Provided there is a problem, a potential solution is replication. Obviously, this is not always feasible, can turn out to be expensive, and is not entirely foolproof. Other techniques have been developed to answer this challenge, with good results. For example, the recent rise of Monte Carlo methods or their non-parametric equivalent such as bootstrap and jackknife offers interesting alternatives. In intervention that include brain imaging data, these techniques can be used to calculate cluster-size thresholds, a procedure that relies on the assumption that contiguous signal changes are more likely to reflect true neural activity (Forman et al., 1995), thus allowing more meaningful control over discovery rates.
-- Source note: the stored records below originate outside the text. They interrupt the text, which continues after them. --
@[simp] theorem State.modLaunch_cycle (s : State) (l : Nat) (f : Launch → Launch) : (s.modLaunch l f).cycle = s.cycle := by unfold State.modLaunch; split <;> rfl
@[simp] theorem State.modLaunch_agenda (s : State) (l : Nat) (f : Launch → Launch) : (s.modLaunch l f).agenda = s.agenda := by unfold State.modLaunch; split <;> rfl
@[simp] theorem State.modLaunch_cur (s : State) (l : Nat) (f : Launch → Launch) : (s.modLaunch l f).cur = s.cur := by unfold State.modLaunch; split <;> rfl
@[simp] theorem State.modLaunch_issued (s : State) (l : Nat) (f : Launch → Launch) : (s.modLaunch l f).issued = s.issued := by unfold State.modLaunch; split <;> rfl
@[simp] theorem State.modLaunch_trapped (s : State) (l : Nat) (f : Launch → Launch) : (s.modLaunch l f).trapped = s.trapped := by unfold State.modLaunch; split <;> rfl
@[simp] theorem State.modLaunch_later (s : State) (l : Nat) (f : Launch → Launch) : (s.modLaunch l f).later = s.later := by unfold State.modLaunch; split <;> rfl
@[simp] theorem State.modLaunch_fresh (s : State) (l : Nat) (f : Launch → Launch) : (s.modLaunch l f).fresh = s.fresh := by unfold State.modLaunch; split <;> rfl
@[simp] theorem State.modLaunch_ctxs (s : State) (l : Nat) (f : Launch → Launch) : (s.modLaunch l f).ctxs = s.ctxs := by unfold State.modLaunch; split <;> rfl
@[simp] theorem State.modLaunch_cores (s : State) (l : Nat) (f : Launch → Launch) : (s.modLaunch l f).cores = s.cores := by unfold State.modLaunch; split <;> rfl
@[simp] theorem State.modLaunch_tiles (s : State) (l : Nat) (f : Launch → Launch) : (s.modLaunch l f).tiles = s.tiles := by unfold State.modLaunch; split <;> rfl
@[simp] theorem State.modLaunch_tts (s : State) (l : Nat) (f : Launch → Launch) : (s.modLaunch l f).tts = s.tts := by unfold State.modLaunch; split <;> rfl
@[simp] theorem State.modLaunch_homes (s : State) (l : Nat) (f : Launch → Launch) : (s.modLaunch l f).homes = s.homes := by unfold State.modLaunch; split <;> rfl
@[simp] theorem State.modLaunch_net (s : State) (l : Nat) (f : Launch → Launch) : (s.modLaunch l f).net = s.net := by unfold State.modLaunch; split <;> rfl
@[simp] theorem State.modLaunch_posted (s : State) (l : Nat) (f : Launch → Launch) : (s.modLaunch l f).posted = s.posted := by unfold State.modLaunch; split <;> rfl
@[simp] theorem State.modLaunch_xfers (s : State) (l : Nat) (f : Launch → Launch) : (s.modLaunch l f).xfers = s.xfers := by unfold State.modLaunch; split <;> rfl
@[simp] theorem State.modLaunch_hbm (s : State) (l : Nat) (f : Launch → Launch) : (s.modLaunch l f).hbm = s.hbm := by unfold State.modLaunch; split <;> rfl
@[simp] theorem State.modLaunch_host (s : State) (l : Nat) (f : Launch → Launch) : (s.modLaunch l f).host = s.host := by unfold State.modLaunch; split <;> rfl
@[simp] theorem State.modLaunch_tlbs (s : State) (l : Nat) (f : Launch → Launch) : (s.modLaunch l f).tlbs = s.tlbs := by unfold State.modLaunch; split <;> rfl
@[simp] theorem State.modLaunch_parts (s : State) (l : Nat) (f : Launch → Launch) : (s.modLaunch l f).parts = s.parts := by unfold State.modLaunch; split <;> rfl
@[simp] theorem State.modLaunch_ifaces (s : State) (l : Nat) (f : Launch → Launch) : (s.modLaunch l f).ifaces = s.ifaces := by unfold State.modLaunch; split <;> rfl
@[simp] theorem State.modLaunch_bundles (s : State) (l : Nat) (f : Launch → Launch) : (s.modLaunch l f).bundles = s.bundles := by unfold State.modLaunch; split <;> rfl
@[simp] theorem State.modLaunch_dead (s : State) (l : Nat) (f : Launch → Launch) : (s.modLaunch l f).dead = s.dead := by unfold State.modLaunch; split <;> rfl
@[simp] theorem State.modLaunch_routes (s : State) (l : Nat) (f : Launch → Launch) : (s.modLaunch l f).routes = s.routes := by unfold State.modLaunch; split <;> rfl
@[simp] theorem State.modLaunch_tags (s : State) (l : Nat) (f : Launch → Launch) : (s.modLaunch l f).tags = s.tags := by unfold State.modLaunch; split <;> rfl
@[simp] theorem State.modLaunch_requests (s : State) (l : Nat) (f : Launch → Launch) : (s.modLaunch l f).requests = s.requests := by unfold State.modLaunch; split <;> rfl
@[simp] theorem State.modLaunch_shrinking (s : State) (l : Nat) (f : Launch → Launch) : (s.modLaunch l f).shrinking = s.shrinking := by unfold State.modLaunch; split <;> rfl
@[simp] theorem State.modLaunch_zones (s : State) (l : Nat) (f : Launch → Launch) : (s.modLaunch l f).zones = s.zones := by unfold State.modLaunch; split <;> rfl
@[simp] theorem State.modLaunch_groups (s : State) (l : Nat) (f : Launch → Launch) : (s.modLaunch l f).groups = s.groups := by unfold State.modLaunch; split <;> rfl
@[simp] theorem State.modLaunch_dies (s : State) (l : Nat) (f : Launch → Launch) : (s.modLaunch l f).dies = s.dies := by unfold State.modLaunch; split <;> rfl
@[simp] theorem State.modLaunch_trained (s : State) (l : Nat) (f : Launch → Launch) : (s.modLaunch l f).trained = s.trained := by unfold State.modLaunch; split <;> rfl
@[simp] theorem State.modLaunch_seams (s : State) (l : Nat) (f : Launch → Launch) : (s.modLaunch l f).seams = s.seams := by unfold State.modLaunch; split <;> rfl
@[simp] theorem State.modLaunch_trainedAt (s : State) (l : Nat) (f : Launch → Launch) : (s.modLaunch l f).trainedAt = s.trainedAt := by unfold State.modLaunch; split <;> rfl
@[simp] theorem State.modLaunch_islands (s : State) (l : Nat) (f : Launch → Launch) : (s.modLaunch l f).islands = s.islands := by unfold State.modLaunch; split <;> rfl
@[simp] theorem State.modLaunch_boot (s : State) (l : Nat) (f : Launch → Launch) : (s.modLaunch l f).boot = s.boot := by unfold State.modLaunch; split <;> rfl
@[simp] theorem State.modLaunch_measures (s : State) (l : Nat) (f : Launch → Launch) : (s.modLaunch l f).measures = s.measures := by unfold State.modLaunch; split <;> rfl
@[simp] theorem State.modLaunch_hyper (s : State) (l : Nat) (f : Launch → Launch) : (s.modLaunch l f).hyper = s.hyper := by unfold State.modLaunch; split <;> rfl
@[simp] theorem State.modLaunch_hyperEntry (s : State) (l : Nat) (f : Launch → Launch) : (s.modLaunch l f).hyperEntry = s.hyperEntry := by unfold State.modLaunch; split <;> rfl
@[simp] theorem State.modLaunch_errors (s : State) (l : Nat) (f : Launch → Launch) : (s.modLaunch l f).errors = s.errors := by unfold State.modLaunch; split <;> rfl
@[simp] theorem State.modLaunch_slots (s : State) (l : Nat) (f : Launch → Launch) : (s.modLaunch l f).slots = s.slots := by unfold State.modLaunch; split <;> rfl
@[simp] theorem State.modLaunch_staged (s : State) (l : Nat) (f : Launch → Launch) : (s.modLaunch l f).staged = s.staged := by unfold State.modLaunch; split <;> rfl
@[simp] theorem State.modLaunch_commitAt (s : State) (l : Nat) (f : Launch → Launch) : (s.modLaunch l f).commitAt = s.commitAt := by unfold State.modLaunch; split <;> rfl
@[simp] theorem State.modLaunch_slotTime (s : State) (l : Nat) (f : Launch → Launch) : (s.modLaunch l f).slotTime = s.slotTime := by unfold State.modLaunch; split <;> rfl
@[simp] theorem State.modLaunch_timeStep (s : State) (l : Nat) (f : Launch → Launch) : (s.modLaunch l f).timeStep = s.timeStep := by unfold State.modLaunch; split <;> rfl
@[simp] theorem State.modLaunch_clock (s : State) (l : Nat) (f : Launch → Launch) : (s.modLaunch l f).clock = s.clock := by unfold State.modLaunch; split <;> rfl
@[simp] theorem State.modLaunch_stamps (s : State) (l : Nat) (f : Launch → Launch) : (s.modLaunch l f).stamps = s.stamps := by unfold State.modLaunch; split <;> rfl
@[simp] theorem State.modLaunch_down (s : State) (l : Nat) (f : Launch → Launch) : (s.modLaunch l f).down = s.down := by unfold State.modLaunch; split <;> rfl
@[simp] theorem State.modLaunch_dropped (s : State) (l : Nat) (f : Launch → Launch) : (s.modLaunch l f).dropped = s.dropped := by unfold State.modLaunch; split <;> rfl
@[simp] theorem State.modLaunch_edges (s : State) (l : Nat) (f : Launch → Launch) : (s.modLaunch l f).edges = s.edges := by unfold State.modLaunch; split <;> rfl
@[simp] theorem State.modLaunch_scan (s : State) (l : Nat) (f : Launch → Launch) : (s.modLaunch l f).scan = s.scan := by unfold State.modLaunch; split <;> rfl
@[simp] theorem State.modLaunch_told (s : State) (l : Nat) (f : Launch → Launch) : (s.modLaunch l f).told = s.told := by unfold State.modLaunch; split <;> rfl
@[simp] theorem State.modLaunch_scanned (s : State) (l : Nat) (f : Launch → Launch) : (s.modLaunch l f).scanned = s.scanned := by unfold State.modLaunch; split <;> rfl
@[simp] theorem State.modLaunch_corrected (s : State) (l : Nat) (f : Launch → Launch) : (s.modLaunch l f).corrected = s.corrected := by unfold State.modLaunch; split <;> rfl
@[simp] theorem State.modLaunch_out (s : State) (l : Nat) (f : Launch → Launch) : (s.modLaunch l f).out = s.out := by unfold State.modLaunch; split <;> rfl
In line with this idea, one approach that has gained popularity over the years is based on the false discovery rate (FDR). FDR correction is intended to control false discoveries by adjusting α only in the tests that result in a discovery (true or false), thus allowing a reduction of Type I errors while leaving more power to detect truly significant differences. The resulting q-values are corrected for multiple comparisons, but are less stringent than traditional corrections on p-values because they only take into account positive effects. To illustrate this idea, suppose 10% of all cognitive interventions are effective. That is, of all the designs tested by researchers with the intent to improve some aspect of cognition, one in 10 is a successful attempt. This is a deliberately low estimate, consistent with the conflicting evidence surrounding cognitive training (e.g., Melby-Lervåg and Hulme, 2013). Note that we rarely know beforehand the ratio of effective interventions, but let us assume here that we do. Imagine now that we wish to know which interventions will turn out to show a positive effect, and which will not, and that α = .05 and power is .80 (both considered standard in psychology). Out of 10,000 interventions, how often will we wrongly conclude that an intervention is effective?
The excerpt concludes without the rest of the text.